Having just failed to avert one financial disaster, because our old tools weren't up to the task -- why do we stand by idly as we approach the next set of financial shoals?

August 31, 2004

Homeowners Insurance

The New York Times has an interesting article about insufficient homeowner's insurance.

My take is that people are really missing the point of homeowners insurance. It is to make you (and the mortgage company) whole from the loss of your house. It is not intended to fund the rebuilding of your house (probably with customizations) in place.

A major problem is the lack of available contractors and a rise in building material costs when an area has been devastated (such as Hurricane Charley and the California fires). However, arbitrage will normally control the materials issue. But the biggest problem is outlook.

My current house is the second house I've lived in where the projected cost to rebuild is greater than the cost of the house. This seems extraordinary because the land costs (the lot presumably does not lose value if the house is destroyed) are included in the house purchase price but not the insurance coverage. So the insurance company is making it quite clear that it would cost $50K-100K more to rebuild than the house is currently worth. But if you live in an older house, or in a declining neighborhood, it makes sense. House prices are determined by supply and demand with a supply floor at the construction cost of a new house.

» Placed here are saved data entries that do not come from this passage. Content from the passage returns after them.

-- ==== Sys2Proof/Machine/Engine.lean ====
section
/-! DEFINITION. The loop engine: tile, slice and building loops, coefficient banks, processors (chapters 08 and 09). -/

namespace Sys2Proof.Machine

/-- What the current tick of a donor slice and direction has done. -/
def Dev.loopTick (d : Dev) (n r : Nat) : LoopTick := tabGet {} d.eng.ticks (2 * n + r)

/-- Replaces it. -/
def Dev.setLoopTick (d : Dev) (n r : Nat) (x : LoopTick) : Dev :=
  { d with eng := { d.eng with ticks := tabSet {} d.eng.ticks (2 * n + r) x } }

/-- The register fields of a coefficient set, in the order in which `coefOf` reads them (R539). -/
def coefFields : List Fld :=
  [F.CE_COEFA0_KX, F.CE_COEFA0_KV, F.CE_COEFA1_KB, F.CE_COEFA1_KI, F.CE_COEFA2_OBS_EXP, F.CE_COEFA2_KI_EXP,
   F.CE_COEFA2_ROW_EXP, F.CE_COEFA2_NOTCH_LAG, F.CE_COEFA3_NOTCH_R,
   F.CE_COEFA4_A_00, F.CE_COEFA4_A_01, F.CE_COEFA5_A_02, F.CE_COEFA5_A_03,
   F.CE_COEFA6_A_10, F.CE_COEFA6_A_11, F.CE_COEFA7_A_12, F.CE_COEFA7_A_13,
   F.CE_COEFA8_A_20, F.CE_COEFA8_A_21, F.CE_COEFA9_A_22, F.CE_COEFA9_A_23,
   F.CE_COEFA10_A_30, F.CE_COEFA10_A_31, F.CE_COEFA11_A_32, F.CE_COEFA11_A_33]

/-- A coefficient set as a donor slice uses it: the active bank, or the bank before a commit that the slice has yet to
take (R540). -/
def Dev.coefSet (d : Dev) (n cls set : Nat) : List Nat :=
  if d.eng.coefWait.contains n then coefFields.map (fun f => tabGet 0 d.eng.coefOld (f.key cls set 0))
  else coefFields.map (fun f => d.rd f cls set)

/-- `SHARE_W`; 0 acts as 1 (R516). -/
def Dev.shareW (d : Dev) (m : Nat) : Nat := max 1 (d.rd F.CE_PS0_SHARE_W m)

/-- The streams of a donor slice in one direction. -/
def Dev.streamsIn (d : Dev) (n r : Nat) : List Nat := (d.streamsOf n).filter (fun m => dirOf m == r)

/-- A stream's part of its building loop's weight in 1/256 dB: 10 log10(w / W) (R498). -/
def Dev.shareDb (d : Dev) (m : Nat) : Int :=
  dbRatio (d.shareW m) ((d.streamsIn (d.donorOf m) (dirOf m)).foldl (fun a q => a + d.shareW q) 0)

/-- The region of a tile in its class (R503): group, margin band and level band. -/
def Dev.region (d : Dev) (m t : Nat) : Nat :=
  16 * d.rd F.CE_PS0_GROUP m + 4 * d.rd F.LCX0_MB (256 * m + t) + d.rd F.LCX0_LB (256 * m + t)

/-- The tile is squelched (R584, R617). -/
def Dev.squelched (d : Dev) (id : Nat) : Bool := bitAt (d.rd F.PRT_SQUELCH_SQ (id / 32)) (id % 32)

/-- Sets or ends a tile's squelch. -/
def Dev.setSquelch (d : Dev) (id : Nat) (on : Bool) : Dev :=
  let w := d.rd F.PRT_SQUELCH_SQ (id / 32)
  let b := 2 ^ (id % 32)
  d.wr F.PRT_SQUELCH_SQ (if on then w ||| b else w - (w &&& b)) (id / 32)

/-- The state estimate of a context (R533, R537). -/
def Dev.stage (d : Dev) (id : Nat) : Stage :=
  { x := d.rdS F.LCX2_X_M id, v := d.rdS F.LCX2_V_M id, n := d.rdS F.LCX3_N_M id, b := d.rdS F.LCX3_B_M id,
    e := d.rd F.LCX4_S_EXP id }

/-- Writes the state estimate of a context. -/
def Dev.setStage (d : Dev) (id : Nat) (s : Stage) : Dev :=
  ((((d.wrS F.LCX2_X_M s.x id).wrS F.LCX2_V_M s.v id).wrS F.LCX3_N_M s.n id).wrS F.LCX3_B_M s.b id).wr
    F.LCX4_S_EXP s.e id

/-- Sets a sticky flag of a context where a condition holds (R494). -/
def Dev.stick (d : Dev) (f : Fld) (c : Bool) (id : Nat) : Dev := if c then d.wr f 1 id else d

/-- The gain in force at the OUT tap over the window of the newest output (R485): the active gain before the tick
commit of this boundary. -/
def Dev.gPrev (d : Dev) (m t : Nat) : Nat :=
  if d.flag F.TIL_STREAM_MANUAL m then d.act m t
  else if d.eng.committed.contains m then tabGet (d.act m t) (d.stream m).before t
  else d.act m t

/-- Some cause of R510 holds the observer: mute, survey, port outside *ACTIVE*, MEAS_STALE, an uplink cut. -/
def Dev.holdCode (d : Dev) (m t : Nat) : Nat :=
  let v := d.rd F.ISO_PS_VERDICT m
  if d.flag F.SLC_PROT_MUTE m then 1
  else if d.underSurvey m || !(v == 1 || v == 2 || v == 6) then 2
  else if !(d.portActive (portOf m)) then 3
  else if d.flag F.LCX0_STALE (256 * m + t) then 4
  else if d.flag F.TIL_STREAM_MANUAL m then 5
  else if dirOf m = 1 ∧ d.rd F.SLC_PROT_CUT m ≠ 0 then 6
  else 0

/-- The uplink cut holds observer and integrator whatever else is reported (R510). -/
def Dev.cutHeld (d : Dev) (m : Nat) : Bool := dirOf m == 1 && d.rd F.SLC_PROT_CUT m != 0

/-- The MEAS_STALE protection event of a port slice (R546, R587): a record, and `STALE` after `STALE_MUTE`, at once
where that is 0. -/
def Dev.staleEvent (d : Dev) (m : Nat) : Dev :=
  let k := sliceKey m
  let d1 := d.raise 0xE4 m
  let d2 := { d1 with prt := { d1.prt with
    stale := k :: d1.prt.stale.filter (fun q => q != k)
    staleAt := tabPut d1.prt.staleAt k d1.now } }
  if d2.rd F.PRT_STALE_CFG_STALE_MUTE = 0 ∧ d2.flag F.PRT_CTL_STALE_EN then
    ((((d2.setCause 5 k).setCause 5 (k + 8)).bump F.PRT_CNT_C_STALE).wr F.PRT_LAST_KIND 8 |>.wr F.PRT_LAST_STREAM m).faultPin
  else d2

/-- No tile of either stream of a port slice is in MEAS_STALE any more: `STALE` clears (R587). -/
def Dev.staleEnd (d : Dev) (m : Nat) : Dev :=
  let k := sliceKey m
  if (d.cause 5 k || d.cause 5 (k + 8)) &&
      (upTo 256).all (fun t => !(d.flag F.LCX0_STALE (256 * k + t)) && !(d.flag F.LCX0_STALE (256 * (k + 8) + t))) then
    ((d.clearCause 5 k).clearCause 5 (k + 8)).faultPin
  else d

/-- The sequence counts of a tile's chains have both risen since its last update (R545). -/
def Dev.seqNew (d : Dev) (m t : Nat) : Bool × Bool :=
  (d.rd F.MEA_HDR0_SEQ m 0 != d.rd F.LCX4_SEQ_IN (256 * m + t),
   d.rd F.MEA_HDR0_SEQ m 1 != d.rd F.LCX5_SEQ_OUT (256 * m + t))

/-- Stale detection (R545 to R547): the unchanged count, entry to MEAS_STALE, the ticks spent in it, and its end. -/
def Dev.staleTrack (d : Dev) (m t : Nat) : Dev :=
  let id := 256 * m + t
  let fresh := (d.seqNew m t).1 && (d.seqNew m t).2
  let un := if fresh then 0 else min 3 (d.rd F.LCX4_UNCHANGED id + 1)
  let d1 := ((d.wr F.LCX4_UNCHANGED un id).wr F.LCX4_SEQ_IN (d.rd F.MEA_HDR0_SEQ m 0) id).wr F.LCX5_SEQ_OUT
    (d.rd F.MEA_HDR0_SEQ m 1) id
  if d.flag F.LCX0_STALE id then
    if fresh then ((d1.wr F.LCX0_STALE 0 id).wr F.LCX0_RAMPING 0 id).wr F.LCX4_STALE_TICKS 0 id
    else d1.bump F.LCX4_STALE_TICKS id
  else if un = 3 then
    (((d1.wr F.LCX0_STALE 1 id).wr F.LCX0_STALE_SEEN 1 id).wr F.LCX4_STALE_TICKS 0 id).bump F.CE_STALE_CNT_ENTRIES
  else d1

/-- Stages a selected gain (R524); a stream with `MANUAL` set stages none (R544). -/
def Dev.stageGain (d : Dev) (m t g : Nat) : Dev :=
  if d.flag F.TIL_STREAM_MANUAL m then d
  else
    let n := d.donorOf m
    let lt := d.loopTick n (dirOf m)
    d.setLoopTick n (dirOf m) { lt with staged := tabPut lt.staged (256 * m + t) g }

/-- A tile in MEAS_STALE: its gain holds, then ramps down to the safe gain of its region (R546). -/
def Dev.staleGain (d : Dev) (m t : Nat) : Dev :=
  let id := 256 * m + t
  if d.flag F.TIL_STREAM_MANUAL m then d
  else if d.rd F.LCX4_STALE_TICKS id < d.rd F.CE_TIMING_STALE_HOLD ∧ !(d.flag F.LCX0_RAMPING id) then d
  else
    let safe := gainDb (d.rd F.CE_REGION_SAFE_GAIN (dirOf m) (d.region m t))
    let g := d.pend m t
    let step : Int := 16 * max 1 (d.rd F.CE_TIMING_STALE_RAMP)
    let d1 := if d.flag F.LCX0_RAMPING id then d else (d.wr F.LCX0_RAMPING 1 id).staleEvent m
    if g = 0x8000 ∨ toSigned 16 g ≤ safe then d1
    else d1.stageGain m t (ofSigned 16 (max safe (toSigned 16 g - step)))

House values will not rise significantly above construction cost until land of equal desirability is not available. But there is nothing to stop them from falling if there are bad schools, neighbor's houses in disrepair, or even due to natural wear and tear as the house ages. What is not intuitive is that all houses should be valued below reconstruction costs. All of the external factors that cause house values to rise (neighborhood, schools) influence the value of the lot, not the house. And internal factors such as remodeling can only reverse the effects of depreciation to bring the house closer to reconstruction cost. The problem is exacerbated if the house has special features such as moldings or plaster work. My houses were unusual only to the extent that the land price was insufficient to offset the cost gap between the "as-is" house and a reconstructed house, thus causing the reconstruction cost to exceed the purchase price.

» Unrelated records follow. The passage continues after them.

/-- A discarded frame may bring a lane of a pair into signal degrade (R227). -/
def Dev.degrade (d : Dev) (n : Nat) : Dev :=
  let k := d.portOfLane n
  let thr := d.rd F.LNK_PROT_SD_THR k
  if d.paired k && thr != 0 && decide (thr < d.lostNow n) then d.wr (sdFld n) 1 k else d

/-- What a write of `LNK_PROT_k` does (R229, R232, R257): a `REQ` of 4 to 7 is ignored; during a switch the request waits
for the boundary after it; an `SD_THR` of 0 disables signal degrade. -/
def Dev.actProt (p : Path) (k w : Nat) (d : Dev) : Option Dev :=
  let req := d.rd F.LNK_PROT_REQ k
  let d1 := d.putHit p (hit .LNK_PROT RD.LNK_PROT k) w
  let d2 := if 4 ≤ d1.rd F.LNK_PROT_REQ k then d1.wr F.LNK_PROT_REQ req k else d1
  let d3 := if d2.rd F.LNK_PROT_SD_THR k = 0 then (d2.wr F.LNK_PROT_STS_SD_A 0 k).wr F.LNK_PROT_STS_SD_B 0 k else d2
  let clr := F.LNK_PROT_REQ.of w == 0
  some ((d3.setLp k { d3.lp k with clearDue := clr && d3.paired k }).pairDecide k)

/-- PROT_REQ_WRITE (R229): a master writes `REQ` of a pair. -/
def execProtReqWrite (p : Path) (k w : Nat) (s : State) : Out :=
  unit k 64 (.next (s.onDev (fun d => d.write p (hit .LNK_PROT RD.LNK_PROT k) w (Dev.actProt p k w))))

/-- PAIR_SWITCH_APPLY (R194, R214, R230, R258): at a frame boundary the waiting selection takes effect, with its tail of invalid
uplink frames, and the port follows it; a request that waited is then judged. -/
def Dev.pairApply (k : Nat) (d : Dev) : Dev :=
  match (d.lp k).pend with
  | none => d
  | some v =>
    let d1 := (((d.setLp k { d.lp k with pend := none }).wr F.LNK_PROT_STS_SELECTED v k).bump F.LNK_PROT_STS_SWITCHES k).raise
      0x62 k v
    ((((d1.portTail k).pairDecide k).portCheck k).portAlign k).portGuards k

/-- PAIR_SWITCH_APPLY (R230). -/
def execPairSwitchApply (k : Nat) (s : State) : Out := unit k 64 (.next (s.onDev (Dev.pairApply k)))

/-- WTR_EXPIRY (R229, R230, R257): after `WTR` seconds wait-to-restore ends; where no earlier row decides, lane k is selected. -/
def Dev.wtrExpiry (k : Nat) (d : Dev) : Dev :=
  if !(d.flag F.LNK_PROT_STS_WTR_RUN k) || decide (d.now - (d.lp k).wtrAt < 122880000 * max 1 (d.rd F.LNK_PROT_WTR k)) then d
  else
    let r := d.pairRow k
    let d1 := (d.wr F.LNK_PROT_STS_WTR_RUN 0 k).setLp k { d.lp k with aFault := false }
    if r.1 = 7 ∧ (d1.lp k).pend.isNone then
      (d1.wr F.LNK_PROT_STS_PRIORITY 7 k).setLp k { d1.lp k with pend := some 0 }
    else d1

/-- WTR_EXPIRY (R230). -/
def execWtrExpiry (k : Nat) (s : State) : Out := unit k 64 (.next (s.onDev (Dev.wtrExpiry k)))

/-- SIGNAL_DEGRADE_CLEAR (R227): a full second with `SD_THR` / 2 discards or fewer. -/
def Dev.sdClear (n : Nat) (d : Dev) : Dev :=
  let k := d.portOfLane n
  if d.paired k && decide (d.lostNow n ≤ d.rd F.LNK_PROT_SD_THR k / 2) then (d.wr (sdFld n) 0 k).pairDecide k else d

/-- SIGNAL_DEGRADE_CLEAR (R227). -/
def execSignalDegradeClear (n : Nat) (s : State) : Out := unit n 128 (.next (s.onDev (Dev.sdClear n)))

end Sys2Proof.Machine
end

My house has problems -- uneven floors, ancient telephone wiring, aging windows, rotting trim (hey, its from 1865). A new house built to identical specifications would not have these problems and would thus be worth more. And I would probably want other modifications. Which would quickly put me in the realm of custom houses which have significantly higher construction costs (due to intrusive customer involvement and nonstandard requests). Building a house under a microscope is an expensive proposition since it is easier to accept existing compromises that were made decades before (and may well be invisible) than to allow them in a new custom home.

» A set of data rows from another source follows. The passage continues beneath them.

/-- FRAME_MISSING (R191). -/
def execFrameMissing (n : Nat) (s : State) : Out := unit n 128 (.next (s.onDev (Dev.frameMissing n)))

/-- NO_FRAME_TIMEOUT (R215): a lane in *FRAMED* that has had no frame for 4 frame periods returns to *BLOCK*. -/
def Dev.noFrame (n : Nat) (d : Dev) : Dev :=
  if d.laneState n = 3 ∧ 4 ≤ (d.ll n).miss then d.setLane n 2 4 else d

/-- NO_FRAME_TIMEOUT (R215). -/
def execNoFrameTimeout (n : Nat) (s : State) : Out := unit n 128 (.next (s.onDev (Dev.noFrame n)))

end Sys2Proof.Machine
end

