/-- The segment type that a station meets `k` samples after its own position (R296); none where pattern edges do not run (R138). -/
def Dev.stnSegment (d : Dev) (t : Nat) (k : Int) : Option Nat :=
  let i := (d.donor (d.rd F.FES_CTL_SLICE t)).orbit
  let st := d.rd F.ORB_STS_STATE i
  if (st == 2 || st == 3) && d.patternValid i then
    some (d.gateAt i (((d.orbPos i : Int) + k) % (orbitSpan : Int)).toNat)
  else none

/-- The pattern calls for a pin change of R296 at this sample: an edge lies ahead by the station's path and the change's own
lead. `e` is 0 RXEN inactive, 1 TRSW active, 2 TXEN active, 3 PAEN active, 4 PAEN inactive, 5 TXEN inactive, 6 TRSW inactive,
7 RXEN active. -/
def Dev.pinCalled (d : Dev) (t e : Nat) : Bool :=
  let p : Int := d.stnPath t
  let pa : Int := d.rd F.FES_TIMING_PA_DELAY t
  let st : Int := d.rd F.FES_TIMING_PIN_STEP t
  let tx := if d.flag F.FES_CTL_TX_DIR t then 0 else 1
  let at' := fun (k : Int) => d.stnSegment t k
  let is := fun (k : Int) (v : Nat) => at' k == some v
  let off := fun (k : Int) (v : Nat) => (at' k).isSome && at' k != some v
  match e with
  | 0 => off p (1 - tx) || is (p + pa + 2 * st) tx
  | 1 => is (p + pa + st) tx
  | 2 => is (p + pa) tx
  | 3 => is p tx
  | 4 => off p tx
  | 5 => off (p - pa) tx
  | 6 => off (p - pa - st) tx
  | _ => is p (1 - tx) && !(is (p - pa - 2 * st) tx)

/-- A pin change that a pattern edge scheduled falls due (R119, R294, R296), in the order of R296's table. -/
def Dev.stationPin (t e : Nat) (d : Dev) : Dev :=
  if !(d.flag F.FES_CTL_PAT t) || d.stnState t == 0 || d.flag F.FES_SAFE_STS_CLK_SAFE || !(d.pinCalled t e) then d
  else
    let x := d.stn t
    let tx := d.stnState t = 5 ∧ d.txAllowed
    match e with
    | 0 => d.setStn t { x with rxen := false }
    | 1 => d.setStn t { x with trsw := true }
    | 2 =>
      let d1 := d.setStn t { x with patTx := true, step := 0 }
      if tx then d1.wr F.FES_STS_TXEN 1 t else d1
    | 3 =>
      let d1 := d.stnRenew t
      if tx then (if d1.flag F.FES_STS_TXEN t then d1.wr F.FES_STS_PAEN 1 t else d1.stnRaise t) else d1
    | 4 => (d.setStn t { x with patTx := false, step := 0 }).wr F.FES_STS_PAEN 0 t
    | 5 => d.wr F.FES_STS_TXEN 0 t
    | 6 => d.setStn t { x with trsw := false }
    | _ => d.setStn t { x with rxen := true }

/-- STATION_PIN_EDGE (R296). -/
def execStationPinEdge (t e : Nat) (s : State) : Out := unit t 8 (unit e 8 (.next (s.onDev (Dev.stationPin t e))))

/-- An alarm's action (R289, R301, R328). -/
def Dev.alarmAct (d : Dev) (s : Nat) : Dev :=
  let a := d.rd F.FES_ALARM_CFG_ACTION s
  if d.flag F.FES_STS_STUCK s || a == 0 || d.stnState s == 0 then d
  else if a = 1 then (if d.stnState s = 5 then d.leaveTx s 4 else d)
  else d.stnFault s

/-- FES_ALM_ACTIVE (R301): the alarm input of station `t` has been at a level, high or low, for `held` samples. It counts as active
at the level that `POL` sets, once it has held it for `FILTER` µs. -/
def Dev.alarm (t : Nat) (high : Bool) (held : Nat) (d : Dev) : Dev :=
  if !d.coreOn then d
  else if high == d.flag F.FES_ALARM_CFG_POL t then d.wr F.FES_STS_ALARM 0 t
  else if d.flag F.FES_STS_ALARM t || decide (100 * held < 12288 * d.rd F.FES_ALARM_CFG_FILTER t) then d
  else
    let d0 := (d.wr F.FES_STS_ALARM 1 t).setStn t { d.stn t with alarmAt := d.now }
    let d1 := ((d0.bump F.FES_CNT2_ALARMS t).alarmAct t)
    let x := d1.stn t
    match x.lockout with
    | some _ => (d1.setStn t { x with suppressed := x.suppressed + 1 }).bump F.FES_CNT_CHATTER t
    | none => (d1.setStn t { x with lockout := some d1.now }).raise 0x83 t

The Carrolls' in the NYT story purchased their house for $172,500. The lot value was about $50K. State Farm is paying $220K (everything on lot destroyed). This is entirely reasonable, valuing the house and personal goods at nearly $270K. The replacement cost is supposedly $400K. This could well be a reasonable estimate -- but the purpose of the insurance is so you can walk away, not hit the jackpot.

They should sell the lot, which will be snapped up by a builder or an investor who can rebuild a house on their own schedule, with a few corners cut, without people breathing down their neck. Then take the money and buy a new house with a new set of compromises which make it affordable. Sure, you can't buy in the same neighborhood (high demand, most houses destroyed). But there are other neighborhoods.

On a personal basis, its a tragedy that most people are forced to leave their neighborhood after a castastrophe. But if you couldn't afford a new custom home prior to the catastrophe, its unclear why the insurance company should provide one as a consequence. People who really want this extraordinary result should be prepared to pay a significant amount for this privilege. This isn't a story of big bad insurance companies -- rather it's a story of the nonobvious and personally painful consequences of a reasonable and economically rational level of insurance.